References : https://www.codingninjas.com/codestudio/library/convolution-layer-padding-stride-and-pooling-in-cnn

### What is overfitting? How to overcome overfitting in an ML model?
Overfitting occurs when you achieve a good fit of your model on the training data, while it does not generalize well on new, unseen data. In other words, the model learned patterns specific to the training data, which are irrelevant in other data.

We can identify overfitting by looking at validation metrics, like loss or accuracy. Usually, the validation metric stops improving after a certain number of epochs and begins to decrease afterward. The training metric continues to improve because the model seeks to find the best fit for the training data.

There are several manners in which we can reduce overfitting in deep learning models. The best option is to get more training data. Unfortunately, in real-world situations, we often do not have this possibility due to time, budget or technical constraints.

Another way to reduce overfitting is to lower the capacity of the model to memorize the training data. As such, the model will need to focus on the relevant patterns in the training data, which results in better generalization. 
Controlling the iteration is also known as the ‘early stopping’ method in machine learning, this overfitting avoidance technique works only when we have a process where our machine learning model learns iteratively.
If our model’s learning process is iterative, then there is a specific point or iteration until which the model learns new features that we need our model to learn, however, after a certain point, our model will learn noises and that will lead to the condition of overfitting of the model.
Cross-validation is another technique in machine learning that provides the method to solve the overfitting condition. Just like ensemble learning, cross-validation also divides the dataset, but the working is different.
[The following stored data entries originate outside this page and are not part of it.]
/-! Messages, and the rows a vector register has held -/

@[simp] theorem Core.sent_regs (c : Core) (n : Nat) : (c.sent n).regs = c.regs := rfl
@[simp] theorem Core.received_regs (c : Core) (n : Nat) : (c.received n).regs = c.regs := rfl
@[simp] theorem Core.sent_ctxs (c : Core) (n : Nat) : (c.sent n).ctxs = c.ctxs := rfl
@[simp] theorem Core.received_ctxs (c : Core) (n : Nat) : (c.received n).ctxs = c.ctxs := rfl
@[simp] theorem Core.sent_cur (c : Core) (n : Nat) : (c.sent n).cur = c.cur := rfl
@[simp] theorem Core.received_cur (c : Core) (n : Nat) : (c.received n).cur = c.cur := rfl
@[simp] theorem Core.sent_order (c : Core) (n : Nat) : (c.sent n).order = c.order := rfl
@[simp] theorem Core.received_order (c : Core) (n : Nat) : (c.received n).order = c.order := rfl
@[simp] theorem Core.sent_gang (c : Core) (n : Nat) : (c.sent n).gang = c.gang := rfl
@[simp] theorem Core.received_gang (c : Core) (n : Nat) : (c.received n).gang = c.gang := rfl
@[simp] theorem Core.sent_tenant (c : Core) (n : Nat) : (c.sent n).tenant = c.tenant := rfl
@[simp] theorem Core.received_tenant (c : Core) (n : Nat) : (c.received n).tenant = c.tenant := rfl
@[simp] theorem Core.sent_helpers (c : Core) (n : Nat) : (c.sent n).helpers = c.helpers := rfl
@[simp] theorem Core.received_helpers (c : Core) (n : Nat) : (c.received n).helpers = c.helpers := rfl
@[simp] theorem Core.sent_scratchReq (c : Core) (n : Nat) : (c.sent n).scratchReq = c.scratchReq := rfl
@[simp] theorem Core.received_scratchReq (c : Core) (n : Nat) : (c.received n).scratchReq = c.scratchReq := rfl
@[simp] theorem Core.sent_hfault (c : Core) (n : Nat) : (c.sent n).hfault = c.hfault := rfl
@[simp] theorem Core.received_hfault (c : Core) (n : Nat) : (c.received n).hfault = c.hfault := rfl
@[simp] theorem Core.sent_scratch (c : Core) (n : Nat) : (c.sent n).scratch = c.scratch := rfl
@[simp] theorem Core.received_scratch (c : Core) (n : Nat) : (c.received n).scratch = c.scratch := rfl
@[simp] theorem Core.sent_badScratch (c : Core) (n : Nat) : (c.sent n).badScratch = c.badScratch := rfl
@[simp] theorem Core.received_badScratch (c : Core) (n : Nat) : (c.received n).badScratch = c.badScratch := rfl
@[simp] theorem Core.sent_rcache (c : Core) (n : Nat) : (c.sent n).rcache = c.rcache := rfl
@[simp] theorem Core.received_rcache (c : Core) (n : Nat) : (c.received n).rcache = c.rcache := rfl
@[simp] theorem Core.sent_icache (c : Core) (n : Nat) : (c.sent n).icache = c.icache := rfl
@[simp] theorem Core.received_icache (c : Core) (n : Nat) : (c.received n).icache = c.icache := rfl
@[simp] theorem Core.sent_tlb (c : Core) (n : Nat) : (c.sent n).tlb = c.tlb := rfl
@[simp] theorem Core.received_tlb (c : Core) (n : Nat) : (c.received n).tlb = c.tlb := rfl
@[simp] theorem Core.sent_efifo (c : Core) (n : Nat) : (c.sent n).efifo = c.efifo := rfl
@[simp] theorem Core.received_efifo (c : Core) (n : Nat) : (c.received n).efifo = c.efifo := rfl
@[simp] theorem Core.sent_matchTab (c : Core) (n : Nat) : (c.sent n).matchTab = c.matchTab := rfl
@[simp] theorem Core.received_matchTab (c : Core) (n : Nat) : (c.received n).matchTab = c.matchTab := rfl
@[simp] theorem Core.sent_copies (c : Core) (n : Nat) : (c.sent n).copies = c.copies := rfl
@[simp] theorem Core.received_copies (c : Core) (n : Nat) : (c.received n).copies = c.copies := rfl
@[simp] theorem Core.sent_vq (c : Core) (n : Nat) : (c.sent n).vq = c.vq := rfl
@[simp] theorem Core.received_vq (c : Core) (n : Nat) : (c.received n).vq = c.vq := rfl
@[simp] theorem Core.sent_flying (c : Core) (n : Nat) : (c.sent n).flying = c.flying := rfl
@[simp] theorem Core.received_flying (c : Core) (n : Nat) : (c.received n).flying = c.flying := rfl
@[simp] theorem Core.sent_work (c : Core) (n : Nat) : (c.sent n).work = c.work := rfl
@[simp] theorem Core.received_work (c : Core) (n : Nat) : (c.received n).work = c.work := rfl
@[simp] theorem Core.sent_parked (c : Core) (n : Nat) : (c.sent n).parked = c.parked := rfl
@[simp] theorem Core.received_parked (c : Core) (n : Nat) : (c.received n).parked = c.parked := rfl
@[simp] theorem Core.sent_ordf (c : Core) (n : Nat) : (c.sent n).ordf = c.ordf := rfl
@[simp] theorem Core.received_ordf (c : Core) (n : Nat) : (c.received n).ordf = c.ordf := rfl
@[simp] theorem Core.sent_exch (c : Core) (n : Nat) : (c.sent n).exch = c.exch := rfl
@[simp] theorem Core.received_exch (c : Core) (n : Nat) : (c.received n).exch = c.exch := rfl
@[simp] theorem Core.sent_exchLast (c : Core) (n : Nat) : (c.sent n).exchLast = c.exchLast := rfl
@[simp] theorem Core.received_exchLast (c : Core) (n : Nat) : (c.received n).exchLast = c.exchLast := rfl
@[simp] theorem Core.sent_xmits (c : Core) (n : Nat) : (c.sent n).xmits = c.xmits := rfl
@[simp] theorem Core.received_xmits (c : Core) (n : Nat) : (c.received n).xmits = c.xmits := rfl
@[simp] theorem Core.sent_xsels (c : Core) (n : Nat) : (c.sent n).xsels = c.xsels := rfl
@[simp] theorem Core.received_xsels (c : Core) (n : Nat) : (c.received n).xsels = c.xsels := rfl
@[simp] theorem Core.sent_markQ (c : Core) (n : Nat) : (c.sent n).markQ = c.markQ := rfl
@[simp] theorem Core.received_markQ (c : Core) (n : Nat) : (c.received n).markQ = c.markQ := rfl
@[simp] theorem Core.sent_tiles (c : Core) (n : Nat) : (c.sent n).tiles = c.tiles := rfl
@[simp] theorem Core.received_tiles (c : Core) (n : Nat) : (c.received n).tiles = c.tiles := rfl
@[simp] theorem Core.sent_trap (c : Core) (n : Nat) : (c.sent n).trap = c.trap := rfl
@[simp] theorem Core.received_trap (c : Core) (n : Nat) : (c.received n).trap = c.trap := rfl
@[simp] theorem Core.sent_bridled (c : Core) (n : Nat) : (c.sent n).bridled = c.bridled := rfl
@[simp] theorem Core.received_bridled (c : Core) (n : Nat) : (c.received n).bridled = c.bridled := rfl
@[simp] theorem Core.sent_resend (c : Core) (n : Nat) : (c.sent n).resend = c.resend := rfl
@[simp] theorem Core.received_resend (c : Core) (n : Nat) : (c.received n).resend = c.resend := rfl
@[simp] theorem State.roundTrips_coreId (s : State) (n : Nat) : (s.roundTrips n).coreId = s.coreId := rfl
@[simp] theorem State.roundTrips_others (s : State) (n : Nat) : (s.roundTrips n).others = s.others := rfl
@[simp] theorem State.roundTrips_mem (s : State) (n : Nat) : (s.roundTrips n).mem = s.mem := rfl
@[simp] theorem State.roundTrips_badMem (s : State) (n : Nat) : (s.roundTrips n).badMem = s.badMem := rfl
@[simp] theorem State.roundTrips_owners (s : State) (n : Nat) : (s.roundTrips n).owners = s.owners := rfl
@[simp] theorem State.roundTrips_pkg (s : State) (n : Nat) : (s.roundTrips n).pkg = s.pkg := rfl
@[simp] theorem State.roundTrips_cycle (s : State) (n : Nat) : (s.roundTrips n).cycle = s.cycle := rfl
@[simp] theorem State.roundTrips_fresh (s : State) (n : Nat) : (s.roundTrips n).fresh = s.fresh := rfl
@[simp] theorem State.roundTrips_turn (s : State) (n : Nat) : (s.roundTrips n).turn = s.turn := rfl
@[simp] theorem State.roundTrips_inputs (s : State) (n : Nat) : (s.roundTrips n).inputs = s.inputs := rfl
@[simp] theorem State.roundTrips_core_regs (s : State) (n : Nat) : (s.roundTrips n).core.regs = s.core.regs := rfl
@[simp] theorem State.roundTrips_core_ctxs (s : State) (n : Nat) : (s.roundTrips n).core.ctxs = s.core.ctxs := rfl
@[simp] theorem State.roundTrips_core_cur (s : State) (n : Nat) : (s.roundTrips n).core.cur = s.core.cur := rfl
@[simp] theorem State.roundTrips_core_order (s : State) (n : Nat) : (s.roundTrips n).core.order = s.core.order := rfl
@[simp] theorem State.roundTrips_core_gang (s : State) (n : Nat) : (s.roundTrips n).core.gang = s.core.gang := rfl
@[simp] theorem State.roundTrips_core_tenant (s : State) (n : Nat) : (s.roundTrips n).core.tenant = s.core.tenant := rfl
@[simp] theorem State.roundTrips_core_helpers (s : State) (n : Nat) : (s.roundTrips n).core.helpers = s.core.helpers := rfl
@[simp] theorem State.roundTrips_core_scratchReq (s : State) (n : Nat) : (s.roundTrips n).core.scratchReq = s.core.scratchReq := rfl
@[simp] theorem State.roundTrips_core_hfault (s : State) (n : Nat) : (s.roundTrips n).core.hfault = s.core.hfault := rfl
@[simp] theorem State.roundTrips_core_scratch (s : State) (n : Nat) : (s.roundTrips n).core.scratch = s.core.scratch := rfl
@[simp] theorem State.roundTrips_core_badScratch (s : State) (n : Nat) : (s.roundTrips n).core.badScratch = s.core.badScratch := rfl
@[simp] theorem State.roundTrips_core_rcache (s : State) (n : Nat) : (s.roundTrips n).core.rcache = s.core.rcache := rfl
@[simp] theorem State.roundTrips_core_icache (s : State) (n : Nat) : (s.roundTrips n).core.icache = s.core.icache := rfl
@[simp] theorem State.roundTrips_core_tlb (s : State) (n : Nat) : (s.roundTrips n).core.tlb = s.core.tlb := rfl
@[simp] theorem State.roundTrips_core_efifo (s : State) (n : Nat) : (s.roundTrips n).core.efifo = s.core.efifo := rfl
@[simp] theorem State.roundTrips_core_matchTab (s : State) (n : Nat) : (s.roundTrips n).core.matchTab = s.core.matchTab := rfl
@[simp] theorem State.roundTrips_core_copies (s : State) (n : Nat) : (s.roundTrips n).core.copies = s.core.copies := rfl
@[simp] theorem State.roundTrips_core_vq (s : State) (n : Nat) : (s.roundTrips n).core.vq = s.core.vq := rfl
@[simp] theorem State.roundTrips_core_flying (s : State) (n : Nat) : (s.roundTrips n).core.flying = s.core.flying := rfl
@[simp] theorem State.roundTrips_core_work (s : State) (n : Nat) : (s.roundTrips n).core.work = s.core.work := rfl
@[simp] theorem State.roundTrips_core_parked (s : State) (n : Nat) : (s.roundTrips n).core.parked = s.core.parked := rfl
@[simp] theorem State.roundTrips_core_ordf (s : State) (n : Nat) : (s.roundTrips n).core.ordf = s.core.ordf := rfl
@[simp] theorem State.roundTrips_core_exch (s : State) (n : Nat) : (s.roundTrips n).core.exch = s.core.exch := rfl
@[simp] theorem State.roundTrips_core_exchLast (s : State) (n : Nat) : (s.roundTrips n).core.exchLast = s.core.exchLast := rfl
@[simp] theorem State.roundTrips_core_xmits (s : State) (n : Nat) : (s.roundTrips n).core.xmits = s.core.xmits := rfl
@[simp] theorem State.roundTrips_core_xsels (s : State) (n : Nat) : (s.roundTrips n).core.xsels = s.core.xsels := rfl
@[simp] theorem State.roundTrips_core_markQ (s : State) (n : Nat) : (s.roundTrips n).core.markQ = s.core.markQ := rfl
@[simp] theorem State.roundTrips_core_tiles (s : State) (n : Nat) : (s.roundTrips n).core.tiles = s.core.tiles := rfl
@[simp] theorem State.roundTrips_core_trap (s : State) (n : Nat) : (s.roundTrips n).core.trap = s.core.trap := rfl
@[simp] theorem State.roundTrips_core_bridled (s : State) (n : Nat) : (s.roundTrips n).core.bridled = s.core.bridled := rfl
@[simp] theorem State.roundTrips_core_resend (s : State) (n : Nat) : (s.roundTrips n).core.resend = s.core.resend := rfl
@[simp] theorem State.roundTrips_ctxAt (s : State) (n : Nat) (j : Fin 12) : (s.roundTrips n).ctxAt j = s.ctxAt j := rfl
@[simp] theorem State.roundTrips_ctx (s : State) (n : Nat) : (s.roundTrips n).ctx = s.ctx := rfl
@[simp] theorem VecRegs.setRow_vfreed (v : VecRegs) (d : VReg) (row : Vector W32 32) : (v.setRow d row).vfreed = v.vfreed := rfl
@[simp] theorem VecRegs.setRow_vgone (v : VecRegs) (d : VReg) (row : Vector W32 32) : (v.setRow d row).vgone = v.vgone := rfl
@[simp] theorem VecRegs.setRow_m (v : VecRegs) (d : VReg) (row : Vector W32 32) : (v.setRow d row).m = v.m := rfl
@[simp] theorem VecRegs.setRow_smx (v : VecRegs) (d : VReg) (row : Vector W32 32) : (v.setRow d row).smx = v.smx := rfl
@[simp] theorem VecRegs.setRow_rings (v : VecRegs) (d : VReg) (row : Vector W32 32) : (v.setRow d row).rings = v.rings := rfl
@[simp] theorem VecRegs.setRow_k (v : VecRegs) (d : VReg) (row : Vector W32 32) : (v.setRow d row).k = v.k := rfl
@[simp] theorem VecRegs.setRow_fmtIssued (v : VecRegs) (d : VReg) (row : Vector W32 32) : (v.setRow d row).fmtIssued = v.fmtIssued := rfl
@[simp] theorem VecRegs.setRow_fmt (v : VecRegs) (d : VReg) (row : Vector W32 32) : (v.setRow d row).fmt = v.fmt := rfl
@[simp] theorem VecRegs.setRow_smax (v : VecRegs) (d : VReg) (row : Vector W32 32) : (v.setRow d row).smax = v.smax := rfl
@[simp] theorem VecRegs.setRow_ssum (v : VecRegs) (d : VReg) (row : Vector W32 32) : (v.setRow d row).ssum = v.ssum := rfl
@[simp] theorem VecRegs.setRow_sfac (v : VecRegs) (d : VReg) (row : Vector W32 32) : (v.setRow d row).sfac = v.sfac := rfl
@[simp] theorem VecRegs.setRow_tabs (v : VecRegs) (d : VReg) (row : Vector W32 32) : (v.setRow d row).tabs = v.tabs := rfl
@[simp] theorem VecRegs.setRow_v (v : VecRegs) (d : VReg) (row : Vector W32 32) : (v.setRow d row).v = v.v.set d.toNat row := rfl
@[simp] theorem VecRegs.setRow_past (v : VecRegs) (d : VReg) (row : Vector W32 32) : (v.setRow d row).past = row :: v.past := rfl
@[simp] theorem Ctx.setP_past (c : Ctx) (r : PReg) (b : Bool) : (c.setP r b).past = c.past := by unfold Ctx.setP; split <;> rfl
@[simp] theorem Ctx.retireTo_past (c : Ctx) (t : W64) : (c.retireTo t).past = c.past := rfl
@[simp] theorem Ctx.retire_past (c : Ctx) : c.retire.past = c.past := rfl
theorem Ctx.setS_past (c : Ctx) (r : SReg) (v : W64) (h : r ≠ 0) : (c.setS r v).past = v :: c.past := by unfold Ctx.setS; rw [if_neg h]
In cross-validation, training data is made to split into several other small train-test splits. These splits help in reducing the error in the model. Now in order to predict the likeability of an event happening, we could use various machine learning algorithms like K-nearest neighbor, support vector machines, or logistic regression, cross-validation provides a method with which we can find the right machine learning algorithm, this is also the reason how it prevents overfitting.
We split usually 75% of the data for training, and the rest 25% for testing, or maybe the split is of 80-20, now the real question is which part of the dataset to keep for training and which for testing, to avoid this confusion, cross-validation cleverly uses 100% data for testing. 
For example, cross-validation would take first 75% of the data for the testing and rest 25% for training and store the results, then it will take first 25% of the data as testing and rest 75% of data for training, this is how every 25% block from the dataset is tested and the result is compared. 
Regularization is another powerful and arguably the most used machine learning technique to avoid overfitting, this method fits the function of the training dataset. This process makes the coefficient shift towards zero, hence reducing the errors.